No of digits can be calculated by a loop as well as taking log10. So which one is more efficient? Taking log is just one line statement but what happens internally can be more costly that a simple loop. In another case which is more efficient an n^2 algo with log or an n^2 algo without log using some more space complexity?
In more general sense , I want to ask that is taking log same as simple arithmetic operators that we do like (int a + int b) or the computer has to go some rigorous procedure within?
This answer is only dealing with non-negative numbers, but it should be easy to make it work for negative numbers too. It also assumes 64 bit numbers are used.
I would never use log10 to calculate the number of digits. Because of the following reasons:
If you want a one-liner, I would go with the simple: ("" + number).length()
You could repeatedly divide the number by 10 to get the result, but @YvesDaoust pointed out that multiplication is much faster.
Here would be a simple implementation:
// Java implementation, the highest long is about 9.2e18, so 19 digits
public int countDigits(long number) {
if (number >= 1000000000000000000L) // otherwise n would overflow
return 19;
int count = 1;
for (long n = 10;; n *= 10) {
if (number < n)
return count;
count++;
}
}
But if the expected numbers are evenly distributed, then we would have to check the most digits first and go backwards.
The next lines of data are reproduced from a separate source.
-- ==== Sys2Proof/Tests/Slice0.lean ====
section
/-! SUPPORT. Small tests: each check of WellFormed on both sides, the worked examples of the spec (their numbers are the spec's), and, for
every statement that has hypotheses, a small state and operands that meet them, at the ends of their ranges. -/

open Sys2Proof Sys2Proof.Machine

namespace Sys2Proof.Tests

-- one test after the other: each evaluates a whole step in the kernel
set_option Elab.async false

/-! ### A small machine -/

/-- A contract: cluster 0 dedicated, GiB 0 of HBM4, every command channel of stack 0, a trace region of 1 MiB. -/
def contract3 : Contract :=
  { dedicated := 1, shared := 0, weight := 1, domainTag := 0, tableMib := 1, extents := [(0, 1)], affSlices := [0, 0, 0, 0],
    affFirst := [0, 0, 0, 0], affRows := [0, 0, 0, 0], hashFirst := [0, 0, 0, 0], hashRows := [0, 0, 0, 0],
    cacheFrames := [1, 1, 1, 1], floor := [], latencyUs := 0, latClasses := 0, portShare := List.replicate 12 0,
    dmaCh := [0xFFFFFF, 0, 0, 0], traceMib := 1 }

/-- Lodging 3, its galley 0 ACTIVE with a ring at virtual address 0x101000, one record each at 0x102000; 64 KiB of host memory from
0x100000 and 1 MiB of HBM4 from 0x400000. -/
def lodging3 (tail : Nat) : Lodging :=
  { Lodging.reset with
    state := .active, contract := some contract3, key := some 1, gdtBase := 0x100000,
    maps := [{ va := 0x100000, pa := 2 ^ 51 + 0x100000, size := 65536, count := 1, perm := 7, region := none, desc := 0 },
             { va := 0x400000, pa := 0x400000, size := 65536, count := 16, perm := 7, region := none, desc := 0 }],
    galleys := [(0, { Galley.reset with
      state := .active, tail := tail,
      desc := descOf (leBytes 8 0x101000 ++ leBytes 8 0x102000 ++ [4, 0, 0, 0] ++ List.replicate 20 0) })] }

/-- A device that is ready, 5 µs after its cold start, its next Innkeeper round due at 1 ms, with every domain ON and lodging 3. -/
def running (tail : Nat) : State :=
  let s := State.reset
  { s with
    lods := [(3, lodging3 tail)], now := 5000, brd := { s.brd with startStep := 8, ready := true },
    ink := { s.ink with firmwareRuns := true, pairsLeft := 2, roundDue := 10 ^ 6 },
    pwr := { s.pwr with frac := 64, memCap := 8, domains := (List.range 50).map (fun d => (d, { Domain.reset d with state := .on })) } }

/-- Bytes placed in host memory at a virtual address of lodging 3. -/
def hostPut (s : State) (va : Nat) (b : List Byte) : State := { s with mem := s.mem.put (2 ^ 51 + va) b }

/-- Values at byte offsets of a block of n bytes: offset, width, value. -/
def layout (n : Nat) (xs : List (Nat × Nat × Nat)) : List Byte :=
  xs.foldl (fun b x => patch b x.1 (leBytes x.2.1 x.2.2)) (List.replicate n 0)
This is because there are 10 numbers with 1 digit, 90 numbers with 2 digits, 900 with 3, 9000 with 4 and so on.
We can also precalculate the numbers. This would give something like this:
private static final long[] digitCount = new long[18];
static {
digitCount[0] = 10;
for (int i = 1; i < 18; i++) {
digitCount[i] = digitCount[i - 1] * 10;
}
}
public int countDigits(long number) {
for (int i = 17; i >= 0; i--) {
if (number >= digitCount[i])
return i + 2;
}
return 1;
}